- Task prompt: Every line containing the word "after" must be pulled from the records.

*** Source data ***

-- ==== Sys2Proof/Decode.lean ====
section
/-! DEFINITION. The decoder of 30_encoding.md, total on every byte string and rejecting by name; the decode cursor for
standalone use (R88, R90); the record of a decoded instruction (R85); and the encoder, written from the same formats
(R74 to R79). -/

namespace Sys2Proof

/-! ## Fields -/

/-- The `w` bit as a width (R86). -/
def Width.ofBit (b : Bool) : Width := if b then .word else .byte

/-- The `d` bit as a direction (R68). -/
def Dir.ofBit (b : Bool) : Dir := if b then .toReg else .toRm

/-- A 3-bit field as a register code (R63). -/
def regOf (f : BitVec 3) : RegCode := f.toFin

/-- The `rm` field as an effective-address mode (R66). -/
def EaMode.ofField (f : BitVec 3) : EaMode :=
  match f.toNat with
  | 0 => .bxSi
  | 1 => .bxDi
  | 2 => .bpSi
  | 3 => .bpDi
  | 4 => .si
  | 5 => .di
  | 6 => .bp
  | _ => .bx

/-- The ALU operation field: `kind(000) = Add; kind(101) = Sub; kind(111) = Cmp`, no other (R72, R82). -/
def AluKind.ofField (f : BitVec 3) : Option AluKind :=
  match f.toNat with
  | 0 => some .add
  | 5 => some .sub
  | 7 => some .cmp
  | _ => none

/-- `mod = b1[7:6]` (R62). -/
def modField (b1 : Byte) : BitVec 2 := b1.extractLsb' 6 2

/-- `reg = b1[5:3]`, in `80`, `81`, `83` the operation (R62, R72). -/
def regField (b1 : Byte) : BitVec 3 := b1.extractLsb' 3 3

/-- `rm = b1[2:0]` (R62). -/
def rmField (b1 : Byte) : BitVec 3 := b1.extractLsb' 0 3

/-! ## The opcode map -/

/-- The families of R61 and R80; the two ALU families whose operation stands in `b0` carry it. -/
inductive Family where
  | movRmReg
  | movRegImm
  | movRmImm
  | movAccMem
  | movMemAcc
  | aluRmReg (k : AluKind)
  | aluRmImm
  | aluAccImm (k : AluKind)
  | je
  | jne
  deriving DecidableEq, Repr

/-- One row of the opcode map: `b0` belongs to the row when `b0 AND mask = pattern`. -/
structure OpcodeRow where
  mask : Byte
  pattern : Byte
  family : Family
  deriving DecidableEq, Repr

/-- Whether an opcode byte belongs to a row. -/
def OpcodeRow.has (r : OpcodeRow) (b0 : Byte) : Bool := (b0 &&& r.mask) == r.pattern

/-- The opcode map of R80, in the priority order of R81. `82` is in no row (R70). -/
def opcodeRows : List OpcodeRow :=
  [ ⟨0xFC, 0x88, .movRmReg⟩,
    ⟨0xF0, 0xB0, .movRegImm⟩,
    ⟨0xFE, 0xC6, .movRmImm⟩,
    ⟨0xFE, 0xA0, .movAccMem⟩,
    ⟨0xFE, 0xA2, .movMemAcc⟩,
    ⟨0xFC, 0x00, .aluRmReg .add⟩,
    ⟨0xFC, 0x28, .aluRmReg .sub⟩,
    ⟨0xFC, 0x38, .aluRmReg .cmp⟩,
    ⟨0xFE, 0x80, .aluRmImm⟩,
    ⟨0xFF, 0x83, .aluRmImm⟩,
    ⟨0xFE, 0x04, .aluAccImm .add⟩,
    ⟨0xFE, 0x2C, .aluAccImm .sub⟩,
    ⟨0xFE, 0x3C, .aluAccImm .cmp⟩,
    ⟨0xFF, 0x74, .je⟩,
    ⟨0xFF, 0x75, .jne⟩ ]

/-- The family of an opcode byte; `none` for the 207 values R80 does not list. -/
def familyOf (b0 : Byte) : Option Family := (opcodeRows.find? (·.has b0)).map (·.family)

/-! ## Reading bytes -/

/-- Why decoding stops (R82, R87, R89). -/
inductive DecodeError where
  /-- `b0` is not accepted (R87 items 1 and 2); found after `Fetch(0)`. -/
  | unrecognizedOpcode (b0 : Byte)
  /-- `b0` is `80`, `81` or `83` and `b1[5:3]` no supported operation (R87 item 3); found after `Fetch(1)`. -/
  | unrecognizedOperation (b0 b1 : Byte)
  /-- `Fetch(k)` at or beyond the bound of the byte source (R88 to R90). -/
  | outOfBounds (k : Nat)
  deriving DecidableEq, Repr

/-- The cursor's pending length when decoding stops: the bytes read so far, never committed (R33, R82; log entry 4). -/
def DecodeError.pending : DecodeError → Nat
  | .unrecognizedOpcode _ => 1
  | .unrecognizedOperation _ _ => 2
  | .outOfBounds k => k

/-- The bytes from the cursor's position to the bound that are not yet read, and how many have been. -/
structure Reader where
  rest : List Byte
  len : Nat
  deriving DecidableEq, Repr

/-- `next8() = Fetch(len) and len <- len + 1` (R82). -/
def next8 (r : Reader) : Except DecodeError (Byte × Reader) :=
  match r.rest with
  | [] => .error (.outOfBounds r.len)
  | b :: bs => .ok (b, ⟨bs, r.len + 1⟩)

/-- `lo <- next8(); hi <- next8(); hi ++ lo`: `addr16()` and every other 16-bit field (R82, R46). -/
def next16 (r : Reader) : Except DecodeError (Word × Reader) := do
  let (lo, r) ← next8 r
  let (hi, r) ← next8 r
  pure (joinBytes lo hi, r)

/-- `imm_w()` (R69, R82). -/
def nextImm (w : Width) (r : Reader) : Except DecodeError (Imm × Reader) :=
  match w with
  | .byte => do
    let (v, r) ← next8 r
    pure (.imm8 v, r)
  | .word => do
    let (v, r) ← next16 r
    pure (.imm16 v, r)

/-- `rmop(mod, rm)` (R64 to R67, R82). -/
def nextRm (mod : BitVec 2) (rm : BitVec 3) (r : Reader) : Except DecodeError (RmOp × Reader) :=
  match mod.toNat with
  | 0 =>
    if rm = 6 then do
      let (a, r) ← next16 r
      pure (.mem (.direct a), r)
    else pure (.mem (.ea (EaMode.ofField rm) .none), r)
  | 1 => do
    let (v, r) ← next8 r
    pure (.mem (.ea (EaMode.ofField rm) (.d8 v)), r)
  | 2 => do
    let (v, r) ← next16 r
    pure (.mem (.ea (EaMode.ofField rm) (.d16 v)), r)
  | _ => pure (.reg (regOf rm), r)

*** End of Source data ***

- Response area:
  /-- `b0` is not accepted (R87 items 1 and 2); found after `Fetch(0)`. -/
  /-- `b0` is `80`, `81` or `83` and `b1[5:3]` no supported operation (R87 item 3); found after `Fetch(1)`. -/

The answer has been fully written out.